Last updated on January 6th, 2023
Choosing the right hook is an important, but often overlooked aspect of bluegill fishing. It can impact your ability to set the hook, as well as how well the fish stays on the hook. Correct hook selection can also lessen the chances of the fish swallowing the hook and causing damage or death to a fish you may plan to release.
With that in mind, let’s take a look at the different types and sizes of hooks for bluegill fishing, and what considerations to make when choosing the right one for your setup.
Eye – the eye of the hook is the small, round circle at the top end of the hook where you tie your fishing line.

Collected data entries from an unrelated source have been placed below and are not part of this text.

-- ==== Sys2Proof/Decode.lean ====
section
/-! DEFINITION. The command that a table word spells. spec/opcode_table.json gives no row any bits (every row's "fields" is empty and none has "fixed"), so no word spells a command. -/

namespace Sys2Proof

/-- No row of spec/opcode_table.json has bits, so every word is refused. -/
def decodeTableWord (_nbits _w : Nat) : Option Instr := none

end Sys2Proof
end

Shank – the shank is the long, often straight part of the hook between the eye and the bend.
Bend – the bend of the hook, as the name implies, is where the hook forms a U shape at the bottom.
Point – the point is the sharp end of the hook that pierces the fish’s mouth.
Barb – the barb is the sharp projection opposite of the point that keeps fish from coming off the hook.
Gap – the gap is the distance between the point of the hook and the shank.
Styles of Hooks
Fishing hooks come in a wide variety of shapes and sizes. Fortunately for bluegill fishing, there are really only a few types of hooks you need to know: bait holder hooks, circle hooks, aberdeen hooks, and carlisle hooks. While the names may not be familiar to you, you’ll probably recognize the common shapes of these hooks.
Bait Holder Hooks
As the name implies, bait holder hooks are designed with one primary function in mind — keep your bait on the hook! They do this with small barbs along the shank of the hook which keep your bait from sliding off.
While the bait holder hook is effective at what it’s designed for, those barbs can cause additional damage to a fish when removing the hook from its mouth. If you plan on releasing some of the fish you catch, then you may want to consider one of the other hook options.
Circle hooks have a unique shape designed to hook fish in the corner of the mouth. As the name implies, instead of being the typical “J” shape, the bend on a circle hook sweeps around and points back toward the shank of the hook. The unique design reduces gut hooking and increases the odds of a released fish surviving.
The downside to circle hooks is that they take some time to get used to. You don’t want to set the hook in the same way you would with a traditional hook. Instead, you have to allow the fish to take the bait and then set the hook using steady pressure.
When I think of all the bluegill fishing I did growing up, it’s the Aberdeen hook that I remember using most. And it’s still my go-to for panfish. The Aberdeen hook is your traditional “J” shaped hook with a relatively long shank. The wire used for Aberdeen hooks is thin, which minimizes damage to the fish, and allows the hook to bend rather than break your line if you get it hung up in brush.
The Carlisle hook is very similar to the Aberdeen hook, but often with a longer shank and a more narrow bend. You’ll sometimes see them referred to as a cricket hook, but the long shank also makes it perfect for threading on worms. The biggest benefit to the Carlisle hook is that the narrow bend helps to keep your bait on the hook.
Best Size Hook for Bluegill
Hook size is another important factor when choosing the best hook for bluegill fishing. Choosing the correct hook size is critical to ensuring you’re able to set the hook, ensuring the fish stays on the hook, and ensuring you don’t end up killing a fish you intended to release.
Hook sizing can be a little confusing as there is no industry standard. That means that two hooks labeled the same size from two different manufacturers may not be the same size. In general, the smaller the number, the larger the hook. So a size 4 hook is much larger than a size 10 hook. Once you get to a size 1 hook the numbers then go to 1/0 (pronounced “one aught”), 2/0, 3/0, etc. So a 4/0 is bigger than a 3/0 and smaller than a 5/0.
Not confusing at all, huh?
The good thing for bluegill anglers is that they really only need to know and use a few hook sizes. In most cases, you’ll be using a hook somewhere between size 2 and size 10, with a size 6 hook being ideal.
Research on hook size out of Wisconsin found that large hooks (size 2 to 1/0) are more likely to hook a fish in the eye, and small hooks (sizes 10 to 14) were more likely to be swallowed, resulting in a gut hook. Size 6 hooks were found to be most effective in reducing the chances of fish injury or death.
When it comes to catching bluegill and other panfish, choosing the right hook is an important part of tackle selection. And while there is no single hook that is always the best choice, my hope is that this article will help you choose the right hook for your specific circumstances. If all else fails, you can’t go wrong with a size 6 Aberdeen!